Like all other waves, electromagnetic radio waves also moves like light’s speed. The radio waves are formed by all naturally occurring phenomena like astronomical objects and lighting. The radio waves that are used in radio communication, computer networks, navigation system, radar, broadcasting, and different applications are formed artificially.

What are radio waves?

The waves that are produced by the radio transmitters and are received by radio operators are determined to be the radio waves. These waves have various propagations in the atmosphere of the earth.

Figure 1: Radio Astronomy

The long radio waves are diffracted around various obstacles in the atmosphere and the short radio waves reflect the earth’s ionosphere and then go back to the horizon of sky waves.
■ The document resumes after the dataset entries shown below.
/-- The block instances that have a register at an address. -/
def blksAt (addr : Nat) : List (Blk × Nat) :=
  [Blk.status, .port, .demod, .engine, .lane, .thresh, .pool, .poolAct, .wa, .unit, .loop, .spf, .spindle, .qce, .pcie, .zone,
    .ddrCh, .ddr, .gran, .slot, .therm, .thermAct, .flt, .frt, .dis, .alm, .snap, .orr].flatMap (fun b =>
    ((List.range b.count).filter (fun i =>
      (Regs.ofBlk b).any (fun f => (List.range f.n).any (fun j => f.addr i j == addr)))).map (fun i => (b, i)))

/-- INJ_CNT of R415 and R416 is INJ_CNT of the fault block of a DDR channel or the Granary (R440). -/
def injAlias (addr : Nat) : Option Nat :=
  ((List.range 4).find? (fun c => addr == Blk.addr .ddrCh c + 0x20)).map (· + 2)
    |>.orElse (fun _ => if addr = Blk.addr .gran 0 + 0x40 then some 1 else none)

/-- A 32-bit word into memory that is not a register. -/
def State.wordWrite (s : State) (a : Nat) (v : Word) : State := s.memWrite a (toLe 4 v.toNat)

/-- A write that stages 1 and 2 let through. Of the Husk-only regions the private SRAM is memory; the spec gives OTP and the crypto block
no register. -/
def State.plainWrite (s : State) (who : Initiator) (addr : Nat) (v : Word) : State :=
  match windowIdx addr with
  | some i =>
    let o := addr % 0x100000
    if i = 1 then (if o < 0x4000 ∧ o % 0x80 < 0x50 then s.mbWrite who (o / 0x100) (o / 0x80 % 2) (o % 0x80) v else s)
    else if i = 2 then (if o < 0x400 then s.lockWrite (o / 4) who else s)
    else if i = 0 ∧ 0x10000 ≤ o ∧ o < 0x18000 then s.winWrite ((o - 0x10000) / 0x80) (o / 0x10 % 8) (o / 4 % 4) v
    else if i = 0 ∧ 0x18000 ≤ o ∧ o < 0x19000 then s.violWrite ((o - 0x18000) / 0x10) (o / 4 % 4) v
    else if 0x20 ≤ i ∧ i < 0x64 ∧ 0x80000 ≤ o ∧ o < 0xC0000 then
      { s with engMem := (toLe 4 v.toNat).zipIdx.foldl (fun m b => Sparse.write m ((i - 0x20) * 0x40000 + (o - 0x80000) + b.2) 0 b.1) s.engMem }
    else if (injAlias addr).isSome then
      s.wr Reg.flt_INJ_CNT ((injAlias addr).getD 0) ((v >>> 8) &&& 0xFF)
    else
      (blksAt addr).foldl (fun s b =>
        if (Regs.ofBlk b.1).any (fun f => putOnly f who.toNat && (List.range f.n).any (fun j => f.addr b.2 j == addr)) then s
        else s.wrBlk who.toNat b.1 b.2 addr v) s
  | none => if inSram addr then s.wordWrite addr v else s

def execRegisterWrite (writer : Initiator) (target : Target) (value : Word) (s : State) : Res :=
  .next (
    match target with
    | .internal a => s.guard writer a.toNat (fun s => if a.toNat % 4 = 0 then s.plainWrite writer a.toNat value else s)
    | .bar 0 ofs => if writer.toNat = idHost then s.bar0Write ofs value else s
    | .bar 2 ofs => if writer.toNat = idHost then s.bar2Write ofs value else s
    | .bar _ _ => s)

end Sys2Proof.Machine
end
Thus, both the waves' propagation is much limited to the visual horizon (Kontar et al. 2019). This is because the wavelengths are short and travel in a sight line.

Usage of radio waves

Radio waves are determined to be the electromagnetic radiation that is used in various modern applications and techniques. The frequencies of radio waves are mainly used in Radio, FM, Television, broadcast of AM radio, military communication, Ham radio, mobiles, and computer wireless networks or WiFi (Reynolds et al. 2017).

These radio waves that are used for numerous communication purpose, passes freely through the atmosphere of the earth.

What are bands of Radio Waves

Band	Wavelength Range	Frequency Range
Extremely High Frequency	1 mm - 1 cm	30 GHz - 300 GHz
Extremely Low-Frequency	>100 km
Medium Frequency	100 m- 1 km	300 kHz- 3 MHz
High-Frequency	10 - 100 m	3 MHz- 30 MHz
Low-Frequency	1 - 10 km	30 kHz- 300 kHz
Super High-Frequency	1- 1 cm	3 GHz- 30 GHz
Very Low-Frequency	10 cm- 100 km	3 kHz- 30 kHz
Very High-Frequency	1 - 10 m	30 - 300 MHz
Ultra High Frequency	10 cm - 1m	300 MHz- 3 GHz

Table 1: Bands of Radio Waves

How radio waves are created?

Radio waves can be created both naturally and artificially. The waves that are formed by the lighting or astronomical objects are the naturally occurring radio waves. Natural radio waves are the major part of blackbody radiation that is emitted from warm objects (Eastwood et al. 2018). The waves that are used in radar, navigation systems, computer networks, and radio communication are determined as artificially formed radio waves. These radio waves are mainly generated by charged particles like protons and electrons that undergo acceleration, like time-varying electric currents.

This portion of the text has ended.